**Problem to solve**
Nothing may be dropped or altered: reproduce all the data.

==================================================

-- ==== Sys2Proof/Machine/Ops.lean ====
section
/-! DEFINITION. The named operations over memory, registers and the response port, taking an exceptional outcome and reset
(00_scope.md R12; 20_memory.md R25, R26; 60_exceptions.md R57 to R60; 70_reset_and_hazards.md R70). -/

namespace Sys2Proof.Machine

/-! ### Memory (R9, R25) -/

/-- What an address that no write has touched reads as. DESIGN CHOICE (log 4, unsafe): the spec gives memory no contents. -/
def unlistedByte : Byte := 0x00#8

/-- The canonical form: addresses strictly rising and inside the space, and no entry that says what an unlisted address reads. -/
abbrev Memory.wf (m : Memory) : Prop :=
  m.Pairwise (fun x y => x.1 < y.1) ∧ ∀ c ∈ m, c.1 < Config.addrSpace ∧ c.2 ≠ unlistedByte

/-- `Mem(a)` (R9, R26). -/
def memByte : Memory → Nat → Byte
  | [], _ => unlistedByte
  | c :: m, a => if a = c.1 then c.2 else memByte m a

/-- Put a byte before the cells of higher addresses; a byte that an unlisted address reads as is not listed. -/
def consCell (a : Nat) (b : Byte) (m : Memory) : Memory := if b = unlistedByte then m else (a, b) :: m

/-- The host's write of one byte (R68), keeping the canonical form. -/
def memSet : Memory → Nat → Byte → Memory
  | [], a, b => consCell a b []
  | c :: m, a, b =>
    if a < c.1 then consCell a b (c :: m)
    else if a = c.1 then consCell a b m
    else c :: memSet m a b

/-- The engine's reads of its memory port (R30 step 3): each address of the list once, in order, one byte each. It is the one
operation by which a command reads memory (R25), and it records the addresses (log 7). -/
def readBuffer (as : List Nat) (s : State) : List Byte × State :=
  (as.map (memByte s.mem), { s with reads := s.reads ++ as })

/-! ### Registers (R18, R20) -/

/-- `ACC <- v` (R18). -/
def writeAcc (v : Byte) (s : State) : State := { s with acc := v }

/-- `ADDR <- v` (R20). -/
def writeAddr (v : Addr) (s : State) : State := { s with addr := v }

/-- `LEN <- v` (R20). -/
def writeLen (v : Half) (s : State) : State := { s with len := v }

/-! ### Responses and exceptional outcomes -/

/-- `respond(status, data)` (R12): emit the command's one response. -/
def respond (st : Status) (d : Byte) (s : State) : State := { s with responses := s.responses ++ [⟨st, d⟩] }

/-- Taking an exceptional outcome, both of them (R57). Illegal: respond (ILLEGAL, 0x00) and change nothing (R58). Fault: FAULTED
is set, ACC becomes a free value (log 8), ADDR and LEN stay, and the response is (FAULT, 0x00) (R59). Nothing else is saved,
and there is nowhere to jump (R62). -/
def raise : Exceptional → State → State
  | .illegal, s => respond .illegal 0x00#8 s
  | .fault, s =>
    respond .fault 0x00#8
      (setFaulted (writeAcc (Config.freeByte s.freeIdx) { s with freeIdx := s.freeIdx + 1 }))

/-- What every command word gets in the faulted state (R60): the response (FAULT, 0x00), and no state changes. -/
def answerFaulted (s : State) : State := respond .fault 0x00#8 s

/-- A command's effect, which applies only while FAULTED = 0 (R40's Step, R60, R61). Log 11. -/
def unlessFaulted (s : State) (effect : State) : State := if s.faulted then answerFaulted s else effect

/-! ### Reset: the only way out of the faulted state (R63, R70) -/

/-- The reset input (R70, R24): ACC, ADDR and LEN zeroed, FAULTED cleared, POLY and TABLE as they are; no response. What is
outside the engine (memory, the host's moves, the records) is not touched (log 19). -/
def applyReset (s : State) : State :=
  clearFaulted (writeLen 0x0000#16 (writeAddr 0x00000000#32 (writeAcc 0x00#8 s)))

end Sys2Proof.Machine
end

==================================================

**Answer to this problem**
-- ==== Sys2Proof/Machine/Ops.lean ====
section
/-! DEFINITION. The named operations over memory, registers and the response port, taking an exceptional outcome and reset
(00_scope.md R12; 20_memory.md R25, R26; 60_exceptions.md R57 to R60; 70_reset_and_hazards.md R70). -/

namespace Sys2Proof.Machine

/-! ### Memory (R9, R25) -/

/-- What an address that no write has touched reads as. DESIGN CHOICE (log 4, unsafe): the spec gives memory no contents. -/
def unlistedByte : Byte := 0x00#8

/-- The canonical form: addresses strictly rising and inside the space, and no entry that says what an unlisted address reads. -/
abbrev Memory.wf (m : Memory) : Prop :=
  m.Pairwise (fun x y => x.1 < y.1) ∧ ∀ c ∈ m, c.1 < Config.addrSpace ∧ c.2 ≠ unlistedByte

/-- `Mem(a)` (R9, R26). -/
def memByte : Memory → Nat → Byte
  | [], _ => unlistedByte
  | c :: m, a => if a = c.1 then c.2 else memByte m a

/-- Put a byte before the cells of higher addresses; a byte that an unlisted address reads as is not listed. -/
def consCell (a : Nat) (b : Byte) (m : Memory) : Memory := if b = unlistedByte then m else (a, b) :: m

/-- The host's write of one byte (R68), keeping the canonical form. -/
def memSet : Memory → Nat → Byte → Memory
  | [], a, b => consCell a b []
  | c :: m, a, b =>
    if a < c.1 then consCell a b (c :: m)
    else if a = c.1 then consCell a b m
    else c :: memSet m a b

/-- The engine's reads of its memory port (R30 step 3): each address of the list once, in order, one byte each. It is the one
operation by which a command reads memory (R25), and it records the addresses (log 7). -/
def readBuffer (as : List Nat) (s : State) : List Byte × State :=
  (as.map (memByte s.mem), { s with reads := s.reads ++ as })

/-! ### Registers (R18, R20) -/

/-- `ACC <- v` (R18). -/
def writeAcc (v : Byte) (s : State) : State := { s with acc := v }

/-- `ADDR <- v` (R20). -/
def writeAddr (v : Addr) (s : State) : State := { s with addr := v }

/-- `LEN <- v` (R20). -/
def writeLen (v : Half) (s : State) : State := { s with len := v }

/-! ### Responses and exceptional outcomes -/

/-- `respond(status, data)` (R12): emit the command's one response. -/
def respond (st : Status) (d : Byte) (s : State) : State := { s with responses := s.responses ++ [⟨st, d⟩] }

/-- Taking an exceptional outcome, both of them (R57). Illegal: respond (ILLEGAL, 0x00) and change nothing (R58). Fault: FAULTED
is set, ACC becomes a free value (log 8), ADDR and LEN stay, and the response is (FAULT, 0x00) (R59). Nothing else is saved,
and there is nowhere to jump (R62). -/
def raise : Exceptional → State → State
  | .illegal, s => respond .illegal 0x00#8 s
  | .fault, s =>
    respond .fault 0x00#8
      (setFaulted (writeAcc (Config.freeByte s.freeIdx) { s with freeIdx := s.freeIdx + 1 }))

/-- What every command word gets in the faulted state (R60): the response (FAULT, 0x00), and no state changes. -/
def answerFaulted (s : State) : State := respond .fault 0x00#8 s

/-- A command's effect, which applies only while FAULTED = 0 (R40's Step, R60, R61). Log 11. -/
def unlessFaulted (s : State) (effect : State) : State := if s.faulted then answerFaulted s else effect

/-! ### Reset: the only way out of the faulted state (R63, R70) -/

/-- The reset input (R70, R24): ACC, ADDR and LEN zeroed, FAULTED cleared, POLY and TABLE as they are; no response. What is
outside the engine (memory, the host's moves, the records) is not touched (log 19). -/
def applyReset (s : State) : State :=
  clearFaulted (writeLen 0x0000#16 (writeAddr 0x00000000#32 (writeAcc 0x00#8 s)))

end Sys2Proof.Machine
end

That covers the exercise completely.